The government, largely through the military and the federal police, is trying to dismantle the largest trafficking groups, which have splintered and erupted in battles among themselves for routes into the United States.
The marijuana was seized here Monday. Two years ago, Tijuana was experiencing some of the worst violence — beheadings, combatants dissolved in vats of chemicals — but it is now perceived as calmer because murders are down and those that occur, more than 600 so far this year, are far less spectacular and public.
The drugs were confiscated in an industrial area near the San Diego border during an operation carried out by the military and local and state police, the kind of unity that local and federal officials say has helped quiet Tijuana, relatively speaking, and could serve as a model for the nation.
“This was a strike at the structure of this criminal group,” said Julian Leyzaola Perez, the police chief here, whose officers first encountered the suspicious vehicles that eventually led to the cache.
The marijuana was believed to belong to one of the largest and most notorious drug organizations in the country, the Sinaloa cartel headed by Joaquin Guzman Loera, known as “El Chapo,” or shorty.
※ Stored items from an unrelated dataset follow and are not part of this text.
/-- Is the owner of a frame a slot whose exchange with peer p has not ended (R18, R113). -/
def State.liveWith (s : State) (p : Station) : Owner → Bool
  | .slot j g => g == s.gen j && (s.ex j).any fun e => e.peer == p && e.state != .retiring
  | .stationControl | .nobody => false

/-- The status write after a change of station state (R158). -/
def State.statusAfter (s : State) : StatusWrite :=
  match s.rpt.status with
  | .inProgress _ => .inProgress true
  | .due => .due
  | .none => if s.rpt.writer = .idle then .inProgress false else .due

/-- The status word write that a change to station state st places at once: none while the Report Unit has a write placed
or due (12.1, R158). -/
def State.statusPlaced (s : State) (st : StationState) : List Request :=
  if s.rpt.status = .none ∧ s.rpt.writer = .idle then
    [⟨.statusWord, s.sct.startBlock.toNat + 0x30, 4, [st.code, s.sct.faultCause.code, s.sn.setWidth 8, 0x00]⟩]
  else []

/-- Is the QUIET timer of a record one that runs: in SENDING and CONFIRMING, and in RECEIVING while credit is owed, and
never while local pause is set (R10, R12, R13). -/
def Exchange.quietRuns (e : Exchange) : Bool :=
  !e.localPause &&
    (e.state == .sending || e.state == .confirming || (e.state == .receiving && decide (e.received < e.granted)))

/-- The record with its QUIET timer started: Q, or P × 10 ms while peer hold is set (R10, R12). -/
def State.quietStarted (s : State) (e : Exchange) : Exchange :=
  { e with timer := ⟨.quiet, if e.peerHold then s.par.park * 10 else s.par.quiet, .running⟩ }

/-- The record after a frame or an outcome that restarts the QUIET timer (R12). -/
def State.quietAgain (s : State) (e : Exchange) : Exchange := if e.quietRuns then s.quietStarted e else e

/-- Is an entry of the control queue an OPEN of slot i that has not been handed to the transmit slot (R27). -/
def State.isOpenOf (s : State) (i : SlotId) (f : Frame) (o : Owner) : Bool :=
  o == .slot i (s.gen i) &&
    match f.body with
    | .openReq _ _ _ => true
    | _ => false

/-- The OPEN of slot i is withdrawn from the control queue, or dropped from the line (R27, R107). -/
def State.openDropped (i : SlotId) (s : State) : State :=
  { s with
    txq :=
      { s.txq with
        ctrl := s.txq.ctrl.filter fun c => c.inSlot || !s.isOpenOf i c.frame c.owner,
        line := s.txq.line.filter fun c =>
          match c with
          | .frame f o => !s.isOpenOf i f o
          | _ => true } }

/-- Slot i is served in its turn: it is the first with the property in slot order, from the slot after the last served
on, wrapping from 15 to 0 (R80, R88, R95, R109). -/
def inTurn (p : SlotId → Bool) (last i : SlotId) : Prop :=
  p i = true ∧ ∀ k : SlotId, k < i - last - 1 → p (last + 1 + k) = false

/-- The FREE cells in number order (R88). -/
def State.emptyCells (s : State) : List CellId := (List.finRange 64).filter fun c => (s.cell c).isNone

/-- The cells a grant gives slot i towards n cells still to be granted (R88). -/
def State.cellsGiven (s : State) (i : SlotId) (n : Nat) : Nat :=
  min (min s.emptyCells.length (s.par.window - s.outstanding i)) n

/-- The cells after a grant of k cells to slot i: the k lowest FREE cells are RESERVED for its next k cell indices, and
no other cell has changed (R88). -/
def State.Reserves (s : State) (cells : Vector (Option Cell) 64) (i : SlotId) (next k : Nat) : Prop :=
  ∀ x : CellId, cells[x] =
    if x ∈ s.emptyCells.take k then some ⟨.reserved, i, s.gen i, next + s.emptyCells.idxOf x, []⟩ else s.cell x

/-- The length of the exchange of a request bound to offer v (R2, R54). -/
def Deferred.boundLength (d : Deferred) (v : Offer) : Nat :=
  match d.dir with
  | .push => d.size
  | .pull => v.size

/-- The cells of the initial grant to the exchange of a request bound to offer v in slot i (R54, R89). -/
def State.boundCells (s : State) (i : SlotId) (v : Offer) (d : Deferred) : Nat :=
  match d.dir with
  | .push => s.cellsGiven i ((d.boundLength v + 255) / 256)
  | .pull => 0

/-- The limit of the initial grant (R54, R88, R89). -/
def State.boundLimit (s : State) (i : SlotId) (v : Offer) (d : Deferred) : Nat :=
  min (256 * s.boundCells i v d) (d.boundLength v)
"The drug wars of the last four years have killed nearly 30,000 people..." Meanwhile, drug-related deaths in the US (including those attributed to prescription drugs, used both legally and illegally) more than doubled between 1999 and 2007 according to the CDC (http://www.cdc.gov/NCHS/data/nvsr/nvsr58/nvsr58_19.pdf, 'Results and Discussion', 'Drug-induced mortality'). None of those fatalities was attributed to marijuana. If I were a cynical person it would appear that the only 'success' to be celebrated here is the successful incitation of violence and the successful devastation of the livelihoods of however many farmers it took to grow that much produce. Were there even any arrests associated with this 'seizure', or did they just follow the vehicles to the cache and snatch that up? Or maybe there was a shoot-out and a few more lives were contributed to the death toll. In any case, a 'strike at the structure of [any] group' requires more than confiscating a couple hundred tons of product. Unless you break the organization financially by doing so (unlikely in such a lucrative - read 'black' - market) the product will be replaced and business will go on as usual. Even where the war on drugs has worth the way it's being carried out makes no sense.